Manque de légitimité
Néanmoins, la communauté peine à obtenir légitimité et reconnaissance. Face à leur exemption des rites de l’islam, les Baay Fall subissent le discrédit de la communauté musulmane sénégalaise. Taxés de fous, on les surnomme parfois les « Baye faux ». Charlotte Pézeril, docteure en anthropologie sociale et ethnologie, parle de « stigmatisation communautaire » pour désigner ce mouvement. De plus, l’adhésion à la branche Baay Fall peut entraîner des conflits de loyauté lorsqu’il s’agit de jeunes qui décident, à l’encontre de leur lignage, de suivre la voie Baay Fall et se séparent ainsi de la tradition familiale.
Conclusion
En affirmant des valeurs de souveraineté politique et alimentaire[4], en adhérant à une idéologie de l’auto-détermination, les Baay Fall s’affirment en contraste avec les valeurs de la société moderne. X. Audrain parle d’émancipation individuelle et d’affirmation de soi, significative d’un véritable changement. Cette voie offre une direction de société différente, justifiant son attrait auprès de la jeunesse. Finalement, les valeurs de communauté, d’accueil, d’hospitalité permettent à la voie Baay Fall d’adopter un islam qui renoue avec les valeurs de la culture wolof, propre à une proportion importante de la société sénégalaise.
NOTES
[1] Le njëbëlu est la déclaration d’allégeance du disciple envers son Cheikh. Il promet de se donner corps et âme à son chef religieux.
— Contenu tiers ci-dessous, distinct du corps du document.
/-- The notices of a restart: SESSION-CLOSED for each settled session, and what the settlements found in memory. -/
theorem Restart.mem_notices (r : Restart) (m : Notice) : (∀ k ∈ r.notices, k.Scoped) ∧
    (m ∈ r.notices ↔ (∃ i ∈ r.settled, m = ⟨.sessionClosed, i.val + 1⟩) ∨ (r.faulted = true ∧ m = ⟨.memoryFault, 0⟩) ∨
      r.corrected = true ∧ m = ⟨.memoryCorrected, 0⟩) := by
  obtain ⟨all, closed⟩ := mem_closedNotices (m := m) r.settled (ns := []) nofun
  have fault : Notice.Scoped ⟨.memoryFault, 0⟩ := ⟨Nat.zero_le _, by simp [NoticeKind.forDevice]⟩
  have correction : Notice.Scoped ⟨.memoryCorrected, 0⟩ := ⟨Nat.zero_le _, by simp [NoticeKind.forDevice]⟩
  have posted {n : Notice} (fits : n.Scoped) {l : List Notice} (within : ∀ k ∈ l, k.Scoped) (b : Bool) :
      (∀ k ∈ if b then insertNotice n l else l, k.Scoped) ∧
        (m ∈ (if b then insertNotice n l else l) ↔ m ∈ l ∨ b = true ∧ m = n) := by
    cases b
    · exact ⟨within, by simp⟩
    · refine ⟨fun k pending => (mem_insertNotice pending).elim (fun same => same ▸ fits) (within k), ?_⟩
      rw [if_pos rfl, mem_insertNotice_iff fits within]
      tauto
  obtain ⟨faultedAll, faulted⟩ := posted fault all r.faulted
  obtain ⟨correctedAll, corrected⟩ := posted correction faultedAll r.corrected
  refine ⟨correctedAll, corrected.trans ?_⟩
  rw [faulted, closed]
  simp [or_assoc]

/-- Before the last piece the notices are those of the restart's record (R185). -/
theorem State.notices_restartSteps (s : State) (cause : RestartCause) :
    ∃ r, (State.restartSteps 26 (s.beginRestart cause)).restart = some r ∧
      State.restartSteps 27 (s.beginRestart cause) =
        { State.restartSteps 26 (s.beginRestart cause) with
          notices := r.notices, restart := some { r with next := r.next + 1 } } := by
  obtain ⟨r, present, next⟩ := (s.underway_restartSteps cause (n := 26) (by omega)).restart
  refine ⟨r, present, ?_⟩
  rw [State.restartSteps_succ, State.restartStep_of_piece present (p := .notices) (by rw [next, restartPieces_notices]),
    State.makePiece, State.restartNotices_eq]
  rfl

/-- What the last piece of a restart finds it brings back, before a recognized PFAIL acts. -/
theorem State.back_restartSteps (s : State) (cause : RestartCause) :
    (State.restartSteps 27 (s.beginRestart cause)).Back (State.restartSteps 27 (s.beginRestart cause)).broughtBack := by
  have underway := s.underway_restartSteps cause (Nat.le_refl 27)
  obtain ⟨r, _, posted⟩ := s.notices_restartSteps cause
  refine State.back_broughtBack (fun i => Station.dark_of_clear (underway.lines i)) ?_
  rw [posted]
  exact (r.mem_notices ⟨.powerFail, 0⟩).1

/-- A restart made whole while PFAIL is not recognized brings the part back. -/
theorem State.doRestart_of_steady (s : State) (cause : RestartCause) (steady : s.pfail = false) :
    s.doRestart cause none = (State.restartSteps 27 (s.beginRestart cause)).broughtBack := by
  have still : (State.restartSteps 27 (s.beginRestart cause)).broughtBack.pfail = false := by
    rw [(s.back_restartSteps cause).rest]
    exact (s.underway_restartSteps cause (Nat.le_refl 27)).pfail.trans steady
  rw [s.doRestart_whole, State.restartStations_eq, if_neg (by simp [still])]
[2] Pour les Mourides, c’est une ville sacrée. Sa construction débute dans la seconde moitié du XXe siècle. Aujourd’hui, la ville est un lieu de pèlerinage très fréquenté, notamment lors du Grand Magal en l’honneur du fondateur de la grande mosquée de Touba, Cheikh Bamba.
[3] Par « vérité », il s’agit des piliers principaux du mouridisme, portant sur les principes fondamentaux tels que l’attachement au Coran, au prophète, dans le but de se rapprocher d’une pratique pieuse dans tous les gestes du quotidien.
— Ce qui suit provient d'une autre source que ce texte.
-- ==== Sys2Proof/Safety.lean ====
section
/-! DEFINITION. What claims are stated in: a safe step, the trace of replies the host sees, and the invariant of the
machine. -/

namespace Sys2Proof

/-- The instruction that an input requests, if it requests one. -/
def HostInput.instr? : HostInput → Option Instr
  | .reset => none
  | .request r => (decode r).toOption

/-- The host's input that requests an instruction. -/
def HostInput.ofInstr (i : Instr) : HostInput := .request (encode i)

end Sys2Proof

namespace Sys2Proof.Machine

/-- A step that does not stop the machine. -/
def SafeStep (s : State) : Prop := ∃ t, step s = .next t

/-- What the host asks is RESET or a request with an operand of the kind its code takes (30_encoding.md R70, R71). -/
def Presentable : HostInput → Prop
  | .reset => True
  | .request r => ∃ i, decode r = .ok i

/-- What the host is answered in the first `n` steps, one entry a step, up to a stop. -/
def trace : Nat → State → List (Option Reply)
  | 0, _ => []
  | n + 1, s =>
    match step s with
    | .next t => t.reply :: trace n t
    | .fault _ => []
    | .refused _ => []

/-- The reply of an outcome of `exec` or `step`. -/
def replyOf : Host.Outcome State Fault Refusal → Option Reply
  | .next t => t.reply
  | .fault _ => none
  | .refused _ => none

/-- The display alphabet: the characters of the 18 Glyphs and the point (10_state.md R34, R35). -/
def displayAlphabet : List Char :=
  ['0', '1', '2', '3', '4', '5', '6', '7', '8', '9', 'A', 'u', 't', 'o', 'L', 'E', 'F', '-', '.']

/-- A display as 43_digit_decoder.md R129 says it is: 1 to 8 characters of the alphabet, rendered from its cells. -/
def Digits.Ok (d : Digits) : Prop :=
  1 ≤ d.display.length ∧ d.display.length ≤ 8 ∧ (∀ c ∈ d.display, c ∈ displayAlphabet) ∧ d.display = displayOf d.cells

/-- Annotations as 44_annotation_decoder.md R152 and R154 say they are: `upos` strictly descending, no position twice,
only positions of the two windows, no empty label. -/
def Annotations.Ok (a : Annotations) : Prop :=
  a.upos.Pairwise (· > ·) ∧ (a.fpos ++ a.upos).Nodup ∧
  (∀ p ∈ a.fpos, (25 ≤ p ∧ p < 28) ∨ (60 ≤ p ∧ p < 88)) ∧ (∀ p ∈ a.upos, 60 ≤ p ∧ p < 88) ∧
  (∀ l ∈ a.functions ++ a.units, l ≠ [])

/-- A result as the rules of its operation shape it. -/
def Result.Ok : Result → Prop
  | .none => True
  | .bytes b => b.length ≤ 20
  | .stream S => 8 ∣ S.length
  | .variant _ => True
  | .digits d => d.Ok
  | .annotations a => a.Ok
  | .reading r => r.digits.Ok ∧ r.notes.Ok
  | .glyph _ => True

/-- A reply as the rules shape it. -/
def Reply.Ok : Reply → Prop
  | .ok r => r.Ok
  | .err _ => True
  | .refused _ => True

/-- The invariant of the machine: the parameters obey the laws (10_state.md R27, R30, 30_encoding.md R71), and whatever stands
at the result port is shaped as the rules of its operation say. -/
def Inv (s : State) : Prop := s.params.Lawful ∧ ∀ r, s.reply = some r → r.Ok

end Sys2Proof.Machine
end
[4]“La Souveraineté Alimentaire est le droit des populations, des communautés, et des pays à définir leur propre politique alimentaire, agricole, territoriale ainsi que de travail et de pêche, lesquelles doivent être écologiquement, socialement, économiquement et culturellement adaptées à chaque spécificité. La Souveraineté Alimentaire inclut un véritable droit à l’alimentation et à la production alimentaire, ce qui signifie que toutes les populations ont droit à une alimentation saine, culturellement et nutritionnellement appropriée, ainsi qu’à des ressources de production alimentaire et à la capacité d’assurer leur survie et celle de leur société.” Extrait de Collectif Strategie Alimentaire. Déclaration du forum des ONG/OSC pour la souveraineté alimentaire, 2003.